As we near the end of another year it's a good time to consider whether you are feeling "better off" than you were twelve months ago. Prosperity isn't just about improving your material wealth. What is more important to your personal well-being and quality of life than your physical health? There's a reason we first and foremost wish someone a happy and a healthy New Year.
You may tie your prospects for prosperity in 2013 to people or circumstances beyond your control and each new year brings only two sure things, taxes and another birthday. So if you find yourself feeling older with each passing year the good news is that you are never too old to feel and to be younger next year. Because we do not age chronologically but biologically, and that's something that you alone can control.

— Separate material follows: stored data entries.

-- ==== Sys2Proof/Machine/Land.lean ====
section
/-! DEFINITION. How results land (R37 to R39, R43, R92, R193): one operation for every entry kind, and the landing of every
result due at a bundle. -/
namespace Sys2Proof.Machine

/-- A vector landing in a register under a mask (R193): disabled lanes keep what the register holds. -/
def mergeVec (old v : Vec) (en : Mask) : Vec :=
  if en = allOnes then v else Vec.mk' v.tag (fun i => if enabled en i then v.lane i else old.lane i)
/-- The latch receives zeros in disabled lanes (R193). -/
def latchVec (v : Vec) (en : Mask) : Vec :=
  if en = allOnes then v else Vec.mk' v.tag (fun i => if enabled en i then v.lane i else 0)
/-- The latch of a unit's slot that destination field D names: DST mod n (R37). -/
def latchOf (slot d : Nat) : Nat :=
  match slot with
  | 1 => 62 + d % 64 % 2
  | 2 => 48 + d % 64 % 4
  | 3 => 52 + d % 64 % 4
  | 4 => 56 + d % 64 % 2
  | 5 => 58 + d % 64 % 2
  | _ => 60 + d % 64 % 2

/-- Bytes written to a state slot make it live (R269). -/
def Slot.write (z : Slot) (cells : List (Nat × Byte)) : Slot :=
  { z with st := .live, bytes := putCells z.bytes cells }

/-- The result of adding K-block products and addends to a row of the accumulator, with flags and counts (R84). -/
def accAddCols (t : Tile) (bank row : Nat) : Nat → List (List Nat) → Tile × Flags × MxInc
  | _, [] => (t, 0, 0)
  | c, ps :: rest =>
    let step := ps.foldl (fun (r : Nat × Flags × MxInc) p =>
      let (v, f, m) := accAdd r.1 p
      (v, r.2.1 ||| f, r.2.2 ||| m)) (t.accAt bank row c, (0 : Flags), (0 : MxInc))
    let (t', f, m) := accAddCols (t.setAcc bank row c step.1) bank row (c + 1) rest
    (t', step.2.1 ||| f, step.2.2 ||| m)
def accSetCols (t : Tile) (bank row : Nat) : Nat → List Nat → Tile
  | _, [] => t
  | c, v :: vs => accSetCols (t.setAcc bank row c v) bank row (c + 1) vs
def accClearRows (t : Tile) (bank row nrows : Nat) : Tile :=
  { t with acc := t.acc.filter (fun p =>
      !(decide (accIndex bank row 0 ≤ p.1) && decide (p.1 < accIndex bank (row + nrows) 0))) }

/-- A write of one stationary row (R244). -/
def SPlane.put (p : SPlane) (row : Nat) (codes : List Int) (scales : List Nat) (vals : List Nat) : SPlane :=
  let put {β : Type} [DecidableEq β] (d : β) (base : Nat) (m : SMap β) (l : List β) : SMap β :=
    (l.foldl (fun (acc : SMap β × Nat) v => (sset d acc.1 (base + acc.2) v, acc.2 + 1)) (m, 0)).1
  { p with codes := put 0 (row * 192) p.codes codes
           scales := put 0 (row / 16 * 192) p.scales scales
           staged := put 0 (row * 192) p.staged vals }

/-- At AXCH a float-origin plane is quantised: per column and K-block of 16 staged rows, quiet (R246); its flags and counter
increments are collected over all of them, at most one for a counter (R92, log 95). -/
def SPlane.quantise (p : SPlane) : SPlane × Flags × MxInc :=
  if p.isOpen || p.raw then (p, 0, 0) else
  let blocks := (upTo 3).flatMap (fun kb => (upTo 48).map (fun j => (kb, j)))
  blocks.foldl (fun (acc : SPlane × Flags × MxInc) b =>
    let vals := (upTo 16).map (fun i => dec32 (sget 0 p.staged ((16 * b.1 + i) * 192 + b.2)))
    let (q, fl) := mxQuantise vals 16 true
    let codes := (q.codes.zip (upTo 16)).foldl (fun m ci => sset 0 m ((16 * b.1 + ci.2) * 192 + b.2) ci.1) acc.1.codes
    ({ acc.1 with codes := codes, scales := sset 0 acc.1.scales (b.1 * 192 + b.2) q.e },
     acc.2.1 ||| fl, acc.2.2 ||| mxQuantInc fl)) (p, (0 : Flags), (0 : MxInc))

/-- AXCH (R246): the planes exchange; the plane that becomes live is quantised, and the one that becomes shadow is open. -/
def Tile.exchangePlanes (t : Tile) : Tile × Flags × MxInc :=
  let (q, fl, m) := t.shadowPlane.quantise
  if t.liveIs1 then ({ t with liveIs1 := false, plane0 := q, plane1 := {} }, fl, m)
  else ({ t with liveIs1 := true, plane1 := q, plane0 := {} }, fl, m)

/-- The parameters that WCFG writes (R195, R199); a write of ctrl sets the indices and the count to 0. -/
def Walker.setField (w : Walker) (field : Nat) (v : DWord) : Walker :=
  match field with
  | 0 => { w with ctrl := v, idx := [], a := 0 }
  | 1 => { w with base := v }
  | 2 => { w with astride := v.setWidth 32 }
  | f =>
    if 16 ≤ f ∧ f ≤ 21 then { w with counts := sset 0 w.counts (f - 16) (v.setWidth 24) }
    else if 24 ≤ f ∧ f ≤ 29 then { w with strides := sset 0 w.strides (f - 24) (v.setWidth 32) }
    else w

/-- A tile TLB keeps 64 translations, the oldest replaced first (R325). -/
def tlbAdd (n : Nat) (e : TlbEntry) (l : List TlbEntry) : List TlbEntry :=
  (e :: l.filter (fun x => !(x.cid = e.cid && x.vbase = e.vbase && x.size = e.size))).take n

From the age of about 40 on, if you don't exercise regularly you get old very quickly. Your daily choice to exercise, or not, has a profound effect on your state of health and well-being today and in the future. Physical activity is an elixir of life that will leave you feeling more energized, more productive, less stressed and possibly happier. According to Chris Crowley, the septuagenarian co-author of the book 'Younger Next Year', "the best piece of advice in the whole book is to lift weights twice a week for the rest of your life".











Most functional exercise programs emphasize core training to improve balance and stability but it's even more important to strengthen the large locomotor muscles of the lower body. Instead of lying on your back or sitting on an inflated ball, most of the time you should be standing on your feet and supporting your own weight when you lift anything. But the first step is to teach your body to control and balance its own weight.